### [Work required]
Reproduce verbatim the line in which "execBitR b r s" occurs, together with each line that follows it to the end of the listing, and nothing more.

Segment Open

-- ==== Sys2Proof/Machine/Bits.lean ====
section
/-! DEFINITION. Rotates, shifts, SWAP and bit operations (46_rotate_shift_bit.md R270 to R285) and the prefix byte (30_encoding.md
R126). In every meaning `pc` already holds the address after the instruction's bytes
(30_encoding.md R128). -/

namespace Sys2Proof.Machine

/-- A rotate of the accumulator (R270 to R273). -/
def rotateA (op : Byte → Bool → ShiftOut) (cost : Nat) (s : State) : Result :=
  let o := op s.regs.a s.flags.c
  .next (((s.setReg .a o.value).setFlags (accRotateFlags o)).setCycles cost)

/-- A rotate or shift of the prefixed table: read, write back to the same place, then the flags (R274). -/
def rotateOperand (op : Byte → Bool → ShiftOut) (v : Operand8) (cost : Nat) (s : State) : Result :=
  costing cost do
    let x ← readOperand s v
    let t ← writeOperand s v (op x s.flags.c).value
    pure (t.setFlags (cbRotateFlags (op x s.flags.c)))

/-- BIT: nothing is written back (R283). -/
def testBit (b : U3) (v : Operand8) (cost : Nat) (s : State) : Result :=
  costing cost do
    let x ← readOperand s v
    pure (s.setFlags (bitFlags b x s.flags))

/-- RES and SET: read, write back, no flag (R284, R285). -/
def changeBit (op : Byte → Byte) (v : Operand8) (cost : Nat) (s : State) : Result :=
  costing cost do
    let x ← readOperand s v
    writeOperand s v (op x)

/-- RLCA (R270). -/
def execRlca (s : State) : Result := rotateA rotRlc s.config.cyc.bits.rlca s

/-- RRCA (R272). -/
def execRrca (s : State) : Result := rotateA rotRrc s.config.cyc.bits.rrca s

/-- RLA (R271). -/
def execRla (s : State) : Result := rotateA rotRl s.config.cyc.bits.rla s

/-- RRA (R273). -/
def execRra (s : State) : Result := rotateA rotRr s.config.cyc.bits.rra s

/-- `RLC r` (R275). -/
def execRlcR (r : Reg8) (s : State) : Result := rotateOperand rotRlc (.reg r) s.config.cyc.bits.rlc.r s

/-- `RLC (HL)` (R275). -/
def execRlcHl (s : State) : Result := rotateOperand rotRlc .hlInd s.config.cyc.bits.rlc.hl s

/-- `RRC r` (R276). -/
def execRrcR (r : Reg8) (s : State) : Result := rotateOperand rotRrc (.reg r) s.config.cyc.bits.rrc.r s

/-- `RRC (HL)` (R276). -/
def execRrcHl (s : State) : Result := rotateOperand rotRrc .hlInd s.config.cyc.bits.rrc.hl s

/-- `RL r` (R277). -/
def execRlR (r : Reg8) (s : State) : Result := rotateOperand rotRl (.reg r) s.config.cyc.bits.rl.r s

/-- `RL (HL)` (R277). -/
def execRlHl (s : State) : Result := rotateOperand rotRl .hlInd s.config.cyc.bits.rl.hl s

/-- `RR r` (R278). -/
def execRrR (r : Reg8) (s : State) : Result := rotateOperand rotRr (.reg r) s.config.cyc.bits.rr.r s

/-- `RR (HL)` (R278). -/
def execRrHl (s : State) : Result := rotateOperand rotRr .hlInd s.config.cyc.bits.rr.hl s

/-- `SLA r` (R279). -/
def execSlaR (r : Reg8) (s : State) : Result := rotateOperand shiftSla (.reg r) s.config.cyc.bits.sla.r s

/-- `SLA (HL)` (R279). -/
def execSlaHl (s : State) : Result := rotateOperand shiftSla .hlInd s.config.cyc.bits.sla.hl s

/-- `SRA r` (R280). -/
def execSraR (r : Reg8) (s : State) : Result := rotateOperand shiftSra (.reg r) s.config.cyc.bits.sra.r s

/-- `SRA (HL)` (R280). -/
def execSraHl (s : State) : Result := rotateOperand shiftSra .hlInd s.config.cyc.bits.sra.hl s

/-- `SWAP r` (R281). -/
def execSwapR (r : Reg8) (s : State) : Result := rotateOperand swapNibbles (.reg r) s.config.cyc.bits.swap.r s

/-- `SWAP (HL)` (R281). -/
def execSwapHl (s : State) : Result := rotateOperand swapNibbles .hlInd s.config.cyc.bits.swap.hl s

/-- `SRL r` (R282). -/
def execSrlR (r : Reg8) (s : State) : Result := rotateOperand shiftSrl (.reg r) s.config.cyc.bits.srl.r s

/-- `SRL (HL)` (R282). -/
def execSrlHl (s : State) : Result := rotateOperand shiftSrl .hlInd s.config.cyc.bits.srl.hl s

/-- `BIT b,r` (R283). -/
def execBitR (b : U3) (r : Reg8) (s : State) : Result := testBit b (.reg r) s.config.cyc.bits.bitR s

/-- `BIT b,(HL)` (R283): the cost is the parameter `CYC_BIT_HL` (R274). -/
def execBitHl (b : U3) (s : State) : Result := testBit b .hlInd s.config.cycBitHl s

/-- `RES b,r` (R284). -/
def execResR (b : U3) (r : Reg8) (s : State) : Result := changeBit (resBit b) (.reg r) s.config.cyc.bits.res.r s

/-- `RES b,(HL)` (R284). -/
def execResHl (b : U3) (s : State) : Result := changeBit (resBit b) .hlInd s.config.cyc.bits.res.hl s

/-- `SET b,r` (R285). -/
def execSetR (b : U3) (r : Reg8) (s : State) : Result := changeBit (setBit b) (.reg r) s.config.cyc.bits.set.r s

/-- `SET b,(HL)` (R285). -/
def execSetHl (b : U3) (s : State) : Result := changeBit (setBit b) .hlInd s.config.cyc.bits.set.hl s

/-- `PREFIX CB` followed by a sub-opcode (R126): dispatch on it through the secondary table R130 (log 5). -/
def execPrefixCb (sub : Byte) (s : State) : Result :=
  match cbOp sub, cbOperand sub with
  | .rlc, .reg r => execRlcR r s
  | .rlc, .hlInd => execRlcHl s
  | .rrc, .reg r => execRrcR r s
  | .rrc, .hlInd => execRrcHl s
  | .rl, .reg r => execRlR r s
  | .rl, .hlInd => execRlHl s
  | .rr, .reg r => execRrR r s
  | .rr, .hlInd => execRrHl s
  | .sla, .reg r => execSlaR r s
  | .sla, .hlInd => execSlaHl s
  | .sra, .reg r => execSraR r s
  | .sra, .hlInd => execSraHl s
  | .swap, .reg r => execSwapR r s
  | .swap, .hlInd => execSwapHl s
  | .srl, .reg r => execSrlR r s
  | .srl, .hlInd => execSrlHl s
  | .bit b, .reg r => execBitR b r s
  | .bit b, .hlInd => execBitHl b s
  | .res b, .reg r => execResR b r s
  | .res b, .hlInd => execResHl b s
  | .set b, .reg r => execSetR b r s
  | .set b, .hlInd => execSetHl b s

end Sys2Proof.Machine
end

Segment Closed

### [Written solution]
  | .bit b, .reg r => execBitR b r s
  | .bit b, .hlInd => execBitHl b s
  | .res b, .reg r => execResR b r s
  | .res b, .hlInd => execResHl b s
  | .set b, .reg r => execSetR b r s
  | .set b, .hlInd => execSetHl b s

end Sys2Proof.Machine
end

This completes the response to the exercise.